This is probably the sixth post I have tried to write in the past 6 weeks. I've been avoiding blog land since our bad news at the end of June. The good news for other couples felt like salt in our wounds and bad news for other couples made us feel even worse. I have once again been struggling to come to terms with the anger I feel toward our situation. Having always been an optimistic person who sees the glass as half full, I have found myself not seeing the good in anything in our life. And to be perfectly honest, since our first BFN, our life has been full of bad news and horrible luck. Mike's mom actually said over a month ago that she had never seen people with such bad luck...and she knows nothing about our baby plans.

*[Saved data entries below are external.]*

-- ==== Sys2Proof/Laws/KeepsGraph.lean ====
section
/-! SUPPORT. Graph: every function keeps the canonical form of the memories and the registers. -/

namespace Sys2Proof.Machine

theorem startInst_tidy {s : State} (n : Nat) (hs : s.tidy = true) :
    (startInst s n).tidy = true := by
  unfold startInst
  try dsimp only
  repeat' first
    | with_reducible assumption | (with_reducible apply putCtr_tidy) | (with_reducible apply modInst_tidy)
    | (with_reducible apply tidy_foldl) | (simp only [tidy_mk]) | (with_reducible apply parts_of) | intro _ | split

theorem enterInst_tidy {s : State} (ctx tier addr : Nat) (h : GHdr) (params : Option (List Nat)) (step : Option Nat) (forceRef : Bool) (hs : s.tidy = true) :
    (enterInst s ctx tier addr h params step forceRef).2.tidy = true := by
  unfold enterInst
  try dsimp only
  repeat' first
    | with_reducible assumption | (with_reducible apply tryComplete_tidy) | (with_reducible apply startInst_tidy)
    | (with_reducible apply tidy_ite) | (simp only [tidy_mk]) | (with_reducible apply parts_of) | intro _ | split
theorem enterInst_tidy_eq {s : State} {ctx tier addr : Nat} {h : GHdr} (params : Option (List Nat)) {step : Option Nat} {forceRef : Bool} {x : Nat} {t : State} (e : enterInst s ctx tier addr h params step forceRef = (x, t)) (hs : s.tidy = true) :
    t.tidy = true := by
  have := enterInst_tidy ctx tier addr h params step forceRef hs; rw [e] at this; exact this

theorem submitEnter_tidy {s : State} (r : Req) (tier addr : Nat) (h : GHdr) (params : Option (List Nat)) (hs : s.tidy = true) :
    (submitEnter s r tier addr h params).tidy = true := by
  unfold submitEnter
  try dsimp only
  repeat' first
    | with_reducible assumption | (with_reducible apply replyTo_tidy) | (with_reducible apply fail_tidy)
    | (with_reducible apply enterInst_tidy) | (with_reducible refine enterInst_tidy_eq (by with_reducible assumption) ?_)
    | (with_reducible apply tidy_ite) | intro _ | split

theorem submitChecked_tidy {s : State} (r : Req) (tier addr : Nat) (params : Option (List Nat)) (hs : s.tidy = true) :
    (submitChecked s r tier addr params).tidy = true := by
  unfold submitChecked
  try dsimp only
  repeat' first
    | with_reducible assumption | (with_reducible apply st_tidy) | (with_reducible apply fail_tidy)
    | (with_reducible apply cmdUe_tidy) | (with_reducible apply chargeNear_tidy) | (with_reducible apply submitEnter_tidy)
    | (with_reducible apply tidy_ite) | (simp only [tidy_mk]) | (with_reducible apply parts_of) | intro _ | split

theorem submitGraph_tidy {s : State} (r : Req) (hs : s.tidy = true) :
    (submitGraph s r).tidy = true := by
  unfold submitGraph
  try dsimp only
  repeat' first
    | with_reducible assumption | (with_reducible apply fail_tidy) | (with_reducible apply submitChecked_tidy)
    | (with_reducible apply tidy_ite) | intro _ | split

theorem submitInstalled_tidy {s : State} (r : Req) (hs : s.tidy = true) :
    (submitInstalled s r).tidy = true := by
  unfold submitInstalled
  try dsimp only
  repeat' first
    | with_reducible assumption | (with_reducible apply fail_tidy) | (with_reducible apply cmdUe_tidy)
    | (with_reducible apply submitChecked_tidy) | (with_reducible apply tidy_ite) | (simp only [tidy_mk])
    | (with_reducible apply parts_of) | intro _ | split

theorem syncWait_tidy {s : State} (r : Req) (hs : s.tidy = true) :
    (syncWait s r).tidy = true := by
  unfold syncWait
  try dsimp only
  repeat' first
    | with_reducible assumption | (with_reducible apply st_tidy) | (with_reducible apply replyTo_tidy)
    | (with_reducible apply fail_tidy) | (with_reducible apply tidy_ite) | (simp only [tidy_mk])
    | (with_reducible apply parts_of) | intro _ | split

theorem syncWaitTimeout_tidy {s : State} (ctx : Nat) (q : W32) (hs : s.tidy = true) :
    (syncWaitTimeout s ctx q).tidy = true := by
  unfold syncWaitTimeout
  try dsimp only
  repeat' first
    | with_reducible assumption | (with_reducible apply replyTo_tidy) | (with_reducible apply tidy_ite)
    | (simp only [tidy_mk]) | (with_reducible apply parts_of) | intro _ | split

theorem addCtr_tidy {s : State} (c v : Nat) (hs : s.tidy = true) :
    (addCtr s c v).tidy = true := by
  unfold addCtr
  try dsimp only
  repeat' first
    | with_reducible assumption | (with_reducible apply bump_tidy) | (with_reducible apply setCtr_tidy)
    | (with_reducible apply tidy_ite) | intro _ | split

theorem syncSignal_tidy (op : State → Nat → Nat → State) {s : State} (r : Req) (hs : s.tidy = true) (hop : ∀ s a b, s.tidy = true → (op s a b).tidy = true) :
    (syncSignal op s r).tidy = true := by
  unfold syncSignal
  try dsimp only
  repeat' first
    | with_reducible assumption | (with_reducible apply hop) | (with_reducible apply st_tidy)
    | (with_reducible apply fail_tidy) | (with_reducible apply tidy_ite) | (simp only [tidy_mk])
    | (with_reducible apply parts_of) | intro _ | split

theorem giveCtrs_tidy {s : State} (c b n : Nat) (hs : s.tidy = true) :
    (giveCtrs s c b n).tidy = true := by
  unfold giveCtrs
  try dsimp only
  repeat' first
    | with_reducible assumption | (with_reducible apply putCtr_tidy) | (with_reducible apply tidy_foldl)
    | (simp only [tidy_mk]) | (with_reducible apply parts_of) | intro _ | split

theorem freeCtrs_tidy {s : State} (b n : Nat) (hs : s.tidy = true) :
    (freeCtrs s b n).tidy = true := by
  unfold freeCtrs
  try dsimp only
  repeat' first
    | with_reducible assumption | (with_reducible apply fail_tidy) | (with_reducible apply tidy_foldl) | (simp only [tidy_mk])
    | (with_reducible apply parts_of) | intro _ | split

theorem syncAlloc_tidy {s : State} (r : Req) (hs : s.tidy = true) :
    (syncAlloc s r).tidy = true := by
  unfold syncAlloc
  try dsimp only
  repeat' first
    | with_reducible assumption | (with_reducible apply replyTo_tidy) | (with_reducible apply fail_tidy)
    | (with_reducible apply giveCtrs_tidy) | (with_reducible apply tidy_ite) | (simp only [tidy_mk])
    | (with_reducible apply parts_of) | intro _ | split

theorem syncFree_tidy {s : State} (r : Req) (hs : s.tidy = true) :
    (syncFree s r).tidy = true := by
  unfold syncFree
  try dsimp only
  repeat' first
    | with_reducible assumption | (with_reducible apply replyTo_tidy) | (with_reducible apply fail_tidy)
    | (with_reducible apply freeCtrs_tidy) | (with_reducible apply tidy_ite) | (simp only [tidy_mk])
    | (with_reducible apply parts_of) | intro _ | split

theorem admitTask_tidy {s : State} (i : Inst) (hs : s.tidy = true) :
    (admitTask s i).tidy = true := by
  unfold admitTask
  try dsimp only
  repeat' first
    | with_reducible assumption | (with_reducible apply bump_tidy) | (with_reducible apply st_tidy)
    | (with_reducible apply readUe_tidy) | (with_reducible apply modInst_tidy) | (with_reducible apply chargeNear_tidy)
    | (with_reducible apply failNow_tidy) | (with_reducible apply startInst_tidy) | (with_reducible apply tidy_ite)
    | (simp only [tidy_mk]) | (with_reducible apply parts_of) | intro _ | split

theorem admitRun_tidy : ∀ (n_ : Nat) {s : State}, s.tidy = true →
    (admitRun s n_).tidy = true := by
  intro n_
  induction n_ with
  | zero => intros; unfold admitRun; assumption
  | succ n_ ih =>
  intros
  unfold admitRun
  try dsimp only
  repeat' first
    | with_reducible assumption | (with_reducible apply ih) | (with_reducible apply admitTask_tidy)
    | (with_reducible apply admitRun_tidy) | (simp only [tidy_mk]) | (with_reducible apply parts_of) | intro _ | split

theorem releaseTask_tidy {s : State} (w : Nat × Slot) (hs : s.tidy = true) :
    (releaseTask s w).tidy = true := by
  unfold releaseTask
  try dsimp only
  repeat' first
    | with_reducible assumption | (with_reducible apply raiseBed_tidy) | (with_reducible apply tidy_ite)
    | (simp only [tidy_mk]) | (with_reducible apply parts_of) | intro _ | split

theorem taskRelease_tidy {s : State} (hs : s.tidy = true) :
    (taskRelease s).tidy = true := by
  unfold taskRelease
  try dsimp only
  repeat' first
    | with_reducible assumption | (with_reducible apply bump64_tidy) | (with_reducible apply releaseTask_tidy)
    | (with_reducible apply tidy_foldl) | intro _ | split

theorem taskComplete_tidy {s : State} (slot : Nat) (hs : s.tidy = true) :
    (taskComplete s slot).tidy = true := by
  unfold taskComplete
  try dsimp only
  repeat' first
    | with_reducible assumption | (with_reducible apply st_tidy) | (with_reducible apply retireTask_tidy)
    | (simp only [tidy_mk]) | (with_reducible apply parts_of) | intro _ | split

theorem nullTask_tidy {s : State} (slot : Nat) (hs : s.tidy = true) :
    (nullTask s slot).tidy = true := by
  unfold nullTask
  try dsimp only
  repeat' first
    | with_reducible assumption | (with_reducible apply endTask_tidy) | (simp only [tidy_mk])
    | (with_reducible apply parts_of) | intro _ | split

theorem stamp_tidy {s : State} (slot : Nat) (hs : s.tidy = true) :
    (stamp s slot).tidy = true := by
  unfold stamp
  try dsimp only
  repeat' first
    | with_reducible assumption | (with_reducible apply st_tidy) | (with_reducible apply endTask_tidy) | (simp only [tidy_mk])
    | (with_reducible apply parts_of) | intro _ | split

theorem findLate_tidy {s : State} (i : Inst) (hs : s.tidy = true) :
    (findLate s i).tidy = true := by
  unfold findLate
  try dsimp only
  repeat' first
    | with_reducible assumption | (with_reducible apply bump_tidy) | (with_reducible apply notify_tidy)
    | (with_reducible apply record_tidy) | (with_reducible apply modInst_tidy) | (with_reducible apply failNow_tidy)
    | (with_reducible apply tidy_ite) | (simp only [tidy_mk]) | (with_reducible apply parts_of) | intro _ | split

theorem deadlineCheck_tidy {s : State} (hs : s.tidy = true) :
    (deadlineCheck s).tidy = true := by
  unfold deadlineCheck
  try dsimp only
  repeat' first
    | with_reducible assumption | (with_reducible apply findLate_tidy) | (with_reducible apply tidy_foldl) | intro _ | split

theorem stallDetect_tidy {s : State} (n : Nat) (hs : s.tidy = true) :
    (stallDetect s n).tidy = true := by
  unfold stallDetect
  try dsimp only
  repeat' first
    | with_reducible assumption | (with_reducible apply failNow_tidy) | (with_reducible apply mismatch_tidy)
    | (with_reducible apply tidy_foldl) | (with_reducible apply tidy_ite) | (simp only [tidy_mk])
    | (with_reducible apply parts_of) | intro _ | split

end Sys2Proof.Machine
end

But, I digress. We have spent the last 6 weeks grieving, being angry, putting out fires (figuratively), and trying to figure out our next step on the road to parenthood. There are several obstacles in our way, but my health and our finances are the two biggest. Basically, as we see it, we have three options. First, we could try again with SCI using an ED. Second, we could scrap the whole surrogacy in India idea and TTC the old fashioned way. Third, (and this idea came to me like a ton of bricks last week) self-cycling with SCI might be the happy medium between the other two options. None of these options offers a perfect solution for us. (But then, if we had the perfect solution, we wouldn't be in this boat, would we?)
So we are still gathering facts and talking to doctors and trying to decide the best way for us to go. We have hundreds of questions, none of which have any definitive answers and we are in an impossible position. We will just have to take all of the information that our doctors can give us and make the best decision for us.